Horizontal Scalability

Learn about scaling web applications and architecture of every Pantheon environment.

Pantheon's distributed infrastructure facilitates horizontal scalability through the automated process of provisioning additional lightweight containers. This allows us to take sites from hundreds of pages served to hundreds of millions without downtime.

Vertical vs. Horizontal Scalability

Vertical Scalability: Reconfigure the existing architecture of a single machine to increase available resources (CPUs, memory, etc.) to scale up

Horizontal Scalability: Provision additional containers within a cluster of distributed machines to scale out

Vertical scalability is often used as a starting point for sites running on traditional hosts. Resources are scaled up on a single machine until a cluster-style architecture can be implemented to achieve horizontal scalability. For a site to handle copious amounts of traffic and activity, it must transcend a single server.

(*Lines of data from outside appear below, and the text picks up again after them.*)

def DIE_LINK_CORRECTED : Nat := 0x01
def DIE_LINK_ERROR : Nat := 0x02
def DIE_LINK_LOST : Nat := 0x03
def CRYSTAL_ABSENT : Nat := 0x04
def CLOCK_LOST : Nat := 0x05
def AON_PARITY : Nat := 0x06
def HUB_FATAL_RESTART : Nat := 0x07
def INLET_OFF_RECORDED : Nat := 0x10
def FUSE_TRIP : Nat := 0x11
def FUSE_LATCHED : Nat := 0x12
def FSUP_FAULT : Nat := 0x13
def RAIL_DIP : Nat := 0x14
def PD_HOT : Nat := 0x15
def WIRE_BREAK : Nat := 0x20
def INPUT_OVERVOLT : Nat := 0x21
def GROUP_OFF : Nat := 0x22
def OUTPUT_OVERCURRENT : Nat := 0x23
def OUTPUT_THERMAL : Nat := 0x24
def OUTPUT_SHED : Nat := 0x25
def OPEN_ON : Nat := 0x26
def OPEN_OFF : Nat := 0x27
def IMAGE_INVALID : Nat := 0x30
def SECTION_INVALID : Nat := 0x31
def JOURNAL_TRUNCATED : Nat := 0x32
def JOURNAL_LOST : Nat := 0x33
def LOCK_LOST : Nat := 0x40
def DESKEW_FAIL : Nat := 0x41
def CABLE_MISMATCH : Nat := 0x42
def TRAIN_FAIL : Nat := 0x43
def FAST_EXIT_FAIL : Nat := 0x44
def LINK_DOWN : Nat := 0x50
def REPLAY_LIMIT : Nat := 0x51
def DIST_LIMIT : Nat := 0x52
def RETRY_MISMATCH : Nat := 0x53
def PROTOCOL_ERR : Nat := 0x54
def PEER_MISMATCH : Nat := 0x55
def NODE_CONFLICT : Nat := 0x60
def RING_ORDER_MISMATCH : Nat := 0x61
def SEGMENTED : Nat := 0x62
def BEACON_LOST : Nat := 0x63
def CYCLE_MISMATCH : Nat := 0x64
def SCHED_LATE : Nat := 0x65
def WRAP : Nat := 0x66
def DUP_EVICT : Nat := 0x67
def CORE_SLICE_FAIL : Nat := 0x70
def GRANARY_ECC_CORRECTED : Nat := 0x71
def GRANARY_ECC_ERROR : Nat := 0x72
def GRANARY_LEAK : Nat := 0x73
def FREE_LIST_ERR : Nat := 0x74
def OWNERSHIP_CONFLICT : Nat := 0x80
def CHG_OVERFLOW : Nat := 0x81
def VIO_LOST : Nat := 0xA0
def BUS_STUCK : Nat := 0xA1
def CLK80_UNLOCK : Nat := 0xA2
def ERR_PASSIVE : Nat := 0xA8
def BUS_OFF : Nat := 0xA9
def COLLISION_SUSPECTED : Nat := 0xAA
def PAIR_FAILOVER : Nat := 0xAB
def TDC_ERR : Nat := 0xAC
def TIME_VALID_LOST : Nat := 0xB0
def PRIME_STEPPED : Nat := 0xB1
def PPS_LOST : Nat := 0xB2
def UNIT_FAULT : Nat := 0xB3
def TXTS_OVERFLOW : Nat := 0xB4
def PCIE_LINK_DOWN : Nat := 0xC0
def USB_OVERCURRENT : Nat := 0xC2
def RALUSK_RESTART : Nat := 0xD0
def RALUSK_HALTED : Nat := 0xD1
def RALUSK_SCOPE : Nat := 0xD2
def POLICY_BOUND : Nat := 0xD3
def THERMAL_RATE_FAIL : Nat := 0xD4
def THERMAL_OVER : Nat := 0xD5
def DLOG_LOST : Nat := 0xD6
def DIGEST_MISMATCH : Nat := 0xD8
def EPOCH_UNDECIDED : Nat := 0xD9
def EPOCH_TIME_INVALID : Nat := 0xDA
def EPOCH_PAGE_MISSED : Nat := 0xDB
def UPDATE_REFUSED : Nat := 0xE0
def UPDATE_VERIFY_FAIL : Nat := 0xE1
def UPDATE_PEER_LOST : Nat := 0xE2
def UPDATE_TRIAL : Nat := 0xE3
def UPDATE_ROLLBACK : Nat := 0xE4
def UPDATE_HELD : Nat := 0xE5
def UPDATE_STORE : Nat := 0xE6
def ACCESS_OPENED : Nat := 0xE8
def OPEN_FAILED : Nat := 0xE9
def PASSCODE_DISABLED : Nat := 0xEA
def OTP_PROGRAM_FAIL : Nat := 0xEB
def JTAG_CONTROL : Nat := 0xEC
def CHAFF_RUN : Nat := 0xED
def TRNG_FAIL : Nat := 0xEE

end K

/-- The severity of a fault kind (the kind tables, R496); `none` for a reserved code. -/
def kindSeverity (k : Nat) : Option Nat :=
  match k with
  | 0xE8 | 0xED => some 0
  | 0x01 | 0x10 | 0x26 | 0x27 | 0x40 | 0x44 | 0x54 | 0x63 | 0x65 | 0x67 | 0x71 | 0x73 | 0x81 | 0xA8 | 0xAC | 0xB1 | 0xB3 | 0xB4 | 0xD3 | 0xD6 | 0xDA | 0xE0 | 0xE3 | 0xE9 => some 1
  | 0x11 | 0x12 | 0x13 | 0x14 | 0x15 | 0x20 | 0x21 | 0x22 | 0x23 | 0x24 | 0x25 | 0x30 | 0x31 | 0x32 | 0x33 | 0x41 | 0x42 | 0x43 | 0x50 | 0x51 | 0x52 | 0x53 | 0x55 | 0x60 | 0x61 | 0x62 | 0x64 | 0x66 | 0x72 | 0x80 | 0xA1 | 0xA9 | 0xAA | 0xAB | 0xB0 | 0xB2 | 0xC0 | 0xC1 | 0xC2 | 0xD0 | 0xD1 | 0xD2 | 0xD4 | 0xD5 | 0xD8 | 0xD9 | 0xDB | 0xE1 | 0xE2 | 0xE4 | 0xE5 | 0xE6 | 0xEA | 0xEB | 0xEC => some 2
  | 0x02 | 0x04 | 0x74 | 0xA0 | 0xA2 | 0xEE => some 3
  | 0x05 | 0x06 | 0x70 => some 4
  | 0x03 | 0x07 => some 5
  | _ => none

end Sys2Proof.Machine
end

In addition to extremely high overhead costs, common pitfalls include:

  • Surprise architectural migrations
  • Problems with shared instances
  • Downtime while someone resizes a server
  • One-off science projects to build out your complex snowflake cluster
  • Last-minute requests for additional resources

Pantheon eliminates these risks entirely by running sites on a web-scale infrastructure from the start. Provisioning more containers to handle viral traffic happens at the speed of software through an automated process.

Container Architecture

Pantheon's infrastructure is based on a grid model. Each application container is created with an optimized PHP stack and isolated NGINX, APC cache, and PHP worker agents. Containers automatically bind your site's codebase with a dedicated MySQL container, networked filesystem, and any enabled addon services such as Redis and/or Apache Solr.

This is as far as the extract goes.